-- ==== Sys2Proof/Proofs/CanonicalCopies.lean ====
section
/-! What the copy engines keep of the canonical form. -/

namespace Sys2Proof.Machine

theorem gatherIndex_keeps {f : List Word} {i : Nat} {u : ChunkUse} {c : Collected} : EngKeeps (gatherIndex f i u c) := by
  unfold gatherIndex
  split
  · exact .pure _
  · exact .ite (.pure _) (.ite (.pure _)
      (.bind engXlate_keeps fun _ => .bind engFix_keeps fun _ => .bind engNum_keeps fun _ => .pure _))

theorem collect_keeps {r : CopyReq} {f s : List Word} {n i : Nat} {u : ChunkUse} {c : Collected} :
    EngKeeps (collect r f s n i u c) := by
  induction n generalizing i u c with
  | zero => exact .pure _
  | succ n ih =>
    refine .ite (.pure _) (.bind gatherIndex_keeps fun x => ?_)
    split
    · exact .pure _
    · split
      · exact ih
      · exact .pure _

theorem denseBank_keeps {a b : Nat} : EngKeeps (denseBank a b) :=
  .ite (.pure _) (.bind (EngKeeps.closed.foldlM (fun _ _ => .bind engXlate_keeps fun _ => .get fun _ _ => .pure _) _ _) fun _ => .pure _)

theorem tagCheck_keeps {r : CopyReq} {f s : List Word} : EngKeeps (tagCheck r f s) := .bind denseBank_keeps fun _ => .pure _

theorem readRecords_keeps {r : CopyReq} : EngKeeps (readRecords r) :=
  .bind engRead_keeps fun _ => .bind engRead_keeps fun _ => .get fun _ _ =>
    .ite (.pure _) (.ite (.bind tagCheck_keeps fun _ => .pure _) (.pure _))

theorem leaseCovers_keeps {acc : Acc} {n : Nat} {va : Option Nat} : EngKeeps (leaseCovers acc n va) := by
  unfold leaseCovers
  split
  · exact .pure _
  · exact .bind engXlate_keeps fun _ => .get fun _ _ => .ite (.bind engFix_keeps fun _ => .pure _)
      (.bind engRenew_keeps fun _ => .get fun _ _ => .ite (.bind engFix_keeps fun _ => .pure _) (.pure _))

theorem halve_keeps {r : CopyRun} {z n : Nat} {ps : List Point} : EngKeeps (halve r z n ps) := by
  induction n generalizing ps with
  | zero => exact .bind (.change fun _ h => h) fun _ => .pure _
  | succ n ih =>
    exact .bind leaseCovers_keeps fun _ => .bind leaseCovers_keeps fun _ => .bind leaseCovers_keeps fun _ =>
      .ite (.pure _) (.ite (.bind (.change fun _ h => h) fun _ => .pure _) ih)

theorem engLoadBytes_keeps {z : Nat} {ps : List Point} : EngKeeps (loadBytes z ps) :=
  EngKeeps.closed.mapM (fun _ => by
    split
    · exact engRead_keeps
    · exact .pure _) _

theorem storeBytes_keeps {r : CopyReq} {z : Nat} {ps : List Point} {l : List Byte} : EngKeeps (storeBytes r z ps l) := by
  induction ps generalizing l with
  | nil => exact .pure _
  | cons p ps ih =>
    unfold storeBytes
    split
    · exact ih
    · refine .ite (.bind (.pure _) fun _ => ?_) (.bind engRead_keeps fun _ => ?_)
      all_goals exact .bind ih fun _ => .pure _

@[simp] theorem setRun_mem (s : State) (cl : Nat) (r : CopyRun) : (s.setRun cl r).mem = s.mem := by
  simp [State.setRun]

@[simp] theorem loadRecords_mem_wf {s : State} (h : Memory.wf s.mem = true) (cl : Nat) (r : CopyRun) :
    Memory.wf (s.loadRecords cl r).mem = true := by
  unfold State.loadRecords
  split
  · simp [h]
  split
  · simp [h]
  have hr := (readRecords_keeps (r := r.req)).result (t := s.copySt r) h
  generalize EngM.result _ _ = y at hr ⊢
  cases y <;> simpa using hr

@[simp] theorem execCopyStart_outOk {s : State} (h : Memory.wf s.mem = true) (die cluster : Nat) : OutOk (execCopyStart die cluster s) := by
  unfold execCopyStart
  extract_lets cl k
  split
  · exact h
  split
  · exact h
  · extract_lets run t k'
    have ht : Memory.wf t.mem = true := by
      unfold t
      split <;> simp [h]
    simp [ht]

@[simp] theorem execCopyTimedStart_outOk {s : State} (h : Memory.wf s.mem = true) (die cluster : Nat) :
    OutOk (execCopyTimedStart die cluster s) := by
  fun_cases execCopyTimedStart <;> simp [*]

@[simp] theorem popRun_mem (s : State) (r : CopyRun) (need : Nat) : (s.popRun r need).1.mem = s.mem := by
  unfold State.popRun
  split <;> simp

theorem popStream_keeps {cl : Nat} {r : CopyRun} {need : Nat} : EngKeeps (popStream cl r need) :=
  .get fun t h => .bind (.set (show Memory.wf ((t.s.popRun r need).1.setRun cl (t.s.popRun r need).2).mem = true by simp [h])) fun _ =>
    .ite (.throw _) (.pure _)

theorem chunkWork_keeps {cl : Nat} {r : CopyRun} : EngKeeps (chunkWork cl r) := by
  refine .bind collect_keeps fun _ => .bind halve_keeps fun _ => .ite ?_ (.bind engLoadBytes_keeps fun _ => .ite (.pure _) ?_)
  · exact .bind popStream_keeps fun _ => .bind storeBytes_keeps fun _ =>
      .bind (EngKeeps.closed.foldlM (fun _ _ => engWrite_keeps) _ _) fun _ => .pure _
  · exact .bind (EngKeeps.closed.foldlM (fun _ _ => engWrite_keeps) _ _) fun _ =>
      .bind (EngKeeps.closed.foldlM (fun _ _ => .ite (.pure _) engWrite_keeps) _ _) fun _ => .pure _

theorem tagWork_keeps {r : CopyRun} : EngKeeps (tagWork r) :=
  .ite (.pure _) (EngKeeps.closed.filterMapM (fun _ => .bind engXlate_keeps fun ⟨_, _, _⟩ => by dsimp only; split <;> exact .pure _) _)

theorem pushEntries_mem_wf {s : State} (h : Memory.wf s.mem = true) (st n : Nat) (last : Bool) (f : Nat) (b : List Byte) :
    Memory.wf (pushEntries st n last f s b).1.mem = true := by
  induction f generalizing s b with
  | zero => exact h
  | succ f ih =>
    unfold pushEntries
    split
    · exact h
    · split
      · exact h
      next e => exact ih (engineEntry_mem_wf h e) _

@[simp] theorem pushRun_mem_wf {s : State} (h : Memory.wf s.mem = true) (cl : Nat) (r : CopyRun) :
    Memory.wf (s.pushRun cl r).mem = true := by
  unfold State.pushRun
  split
  · simp [h]
  · simp [pushEntries_mem_wf h]

@[simp] theorem endChunk_mem_wf {s : State} (h : Memory.wf s.mem = true) (cl : Nat) (r : CopyRun) (c : ChunkDone) :
    Memory.wf (s.endChunk cl r c).mem = true := by
  simp only [State.endChunk]
  split <;> simp [h]

@[simp] theorem dropWrites_mem (s : State) (loc : Loc) : (s.dropWrites loc).mem = s.mem := by
  simp [State.dropWrites]

@[simp] theorem settleWrites_mem_wf {s : State} (h : Memory.wf s.mem = true) (cl : Nat) (r : CopyRun) :
    Memory.wf (s.settleWrites cl r).1.mem = true := by
  simp [State.settleWrites, h]

@[simp] theorem copyStep_mem_wf {s : State} (h : Memory.wf s.mem = true) (cl : Nat) (r : CopyRun) :
    Memory.wf (s.copyStep cl r).mem = true := by
  unfold State.copyStep
  have hs : Memory.wf (if s.copyFaulted r then (s, r) else s.settleWrites cl r).1.mem = true := by
    split <;> simp [h]
  generalize (if s.copyFaulted r then (s, r) else s.settleWrites cl r) = x at hs ⊢
  obtain ⟨t, r⟩ := x
  have ht : Memory.wf t.mem = true := hs
  dsimp only
  split
  · exact ht
  split
  · simp [ht]
  split
  · simp [ht]
  split
  · simp [ht]
  split
  · exact ht
  split
  · exact ht
  have hr := (chunkWork_keeps (cl := cl) (r := r)).result (t := (t.dropWrites r.req.loc).copySt r) (by simpa [State.copySt] using ht)
  generalize EngM.result _ _ = y at hr ⊢
  cases y with
  | wait t => exact hr
  | fault a va c e t => simpa using hr
  | stop n t => simpa using hr
  | ok c u =>
    dsimp only
    split
    · simp [ht]
    · exact endChunk_mem_wf (engPerform_mem_wf hr) ..

@[simp] theorem execCopyChunk_outOk {s : State} (h : Memory.wf s.mem = true) (die cluster : Nat) : OutOk (execCopyChunk die cluster s) := by
  unfold execCopyChunk
  extract_lets cl k
  split <;> simp [h]

@[simp] theorem reportRun_mem_wf {s : State} (h : Memory.wf s.mem = true) (cl : Nat) (r : CopyRun) (points : Nat) :
    Memory.wf (s.reportRun cl r points).mem = true := by
  simp [State.reportRun, h]

@[simp] theorem execCopyComplete_outOk {s : State} (h : Memory.wf s.mem = true) (die cluster : Nat) :
    OutOk (execCopyComplete die cluster s) := by
  unfold execCopyComplete
  dsimp only
  split
  · simp [h]
  · exact h
  next r _ _ =>
    generalize e : State.setCluster _ _ _ = t
    have ht : Memory.wf t.mem = true := by simp [← e, h]
    have hs : Memory.wf (if t.copyFaulted r then (t, r) else t.settleWrites (clusterId die cluster) r).1.mem = true := by
      split <;> simp [ht]
    generalize (if t.copyFaulted r then (t, r) else t.settleWrites (clusterId die cluster) r) = x at hs ⊢
    obtain ⟨u, r⟩ := x
    have hu : Memory.wf u.mem = true := hs
    dsimp only
    split
    · exact hu
    split
    · simp [hu]
    split
    · exact hu
    split
    · simp [hu]
    have hr := (tagWork_keeps (r := r)).result (t := u.copySt r) hu
    generalize EngM.result _ _ = y at hr ⊢
    cases y with
    | wait v => exact hr
    | fault a va c e v => simpa using hr
    | stop n v => simpa using hr
    | ok tags v => exact reportRun_mem_wf (foldl_mem_wf (fun v g hv => by simp [hv]) hr) ..

end Sys2Proof.Machine
end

::::

### PROBLEM TO WORK ON
After locating the line holding "simp [State.setRun]" above, output exactly that line and every line after it through the line holding "EngKeeps (tagWork r)". Include nothing else.

### RESPONSE BOX
  simp [State.setRun]

@[simp] theorem loadRecords_mem_wf {s : State} (h : Memory.wf s.mem = true) (cl : Nat) (r : CopyRun) :
    Memory.wf (s.loadRecords cl r).mem = true := by
  unfold State.loadRecords
  split
  · simp [h]
  split
  · simp [h]
  have hr := (readRecords_keeps (r := r.req)).result (t := s.copySt r) h
  generalize EngM.result _ _ = y at hr ⊢
  cases y <;> simpa using hr

@[simp] theorem execCopyStart_outOk {s : State} (h : Memory.wf s.mem = true) (die cluster : Nat) : OutOk (execCopyStart die cluster s) := by
  unfold execCopyStart
  extract_lets cl k
  split
  · exact h
  split
  · exact h
  · extract_lets run t k'
    have ht : Memory.wf t.mem = true := by
      unfold t
      split <;> simp [h]
    simp [ht]

@[simp] theorem execCopyTimedStart_outOk {s : State} (h : Memory.wf s.mem = true) (die cluster : Nat) :
    OutOk (execCopyTimedStart die cluster s) := by
  fun_cases execCopyTimedStart <;> simp [*]

@[simp] theorem popRun_mem (s : State) (r : CopyRun) (need : Nat) : (s.popRun r need).1.mem = s.mem := by
  unfold State.popRun
  split <;> simp

theorem popStream_keeps {cl : Nat} {r : CopyRun} {need : Nat} : EngKeeps (popStream cl r need) :=
  .get fun t h => .bind (.set (show Memory.wf ((t.s.popRun r need).1.setRun cl (t.s.popRun r need).2).mem = true by simp [h])) fun _ =>
    .ite (.throw _) (.pure _)

theorem chunkWork_keeps {cl : Nat} {r : CopyRun} : EngKeeps (chunkWork cl r) := by
  refine .bind collect_keeps fun _ => .bind halve_keeps fun _ => .ite ?_ (.bind engLoadBytes_keeps fun _ => .ite (.pure _) ?_)
  · exact .bind popStream_keeps fun _ => .bind storeBytes_keeps fun _ =>
      .bind (EngKeeps.closed.foldlM (fun _ _ => engWrite_keeps) _ _) fun _ => .pure _
  · exact .bind (EngKeeps.closed.foldlM (fun _ _ => engWrite_keeps) _ _) fun _ =>
      .bind (EngKeeps.closed.foldlM (fun _ _ => .ite (.pure _) engWrite_keeps) _ _) fun _ => .pure _

theorem tagWork_keeps {r : CopyRun} : EngKeeps (tagWork r) :=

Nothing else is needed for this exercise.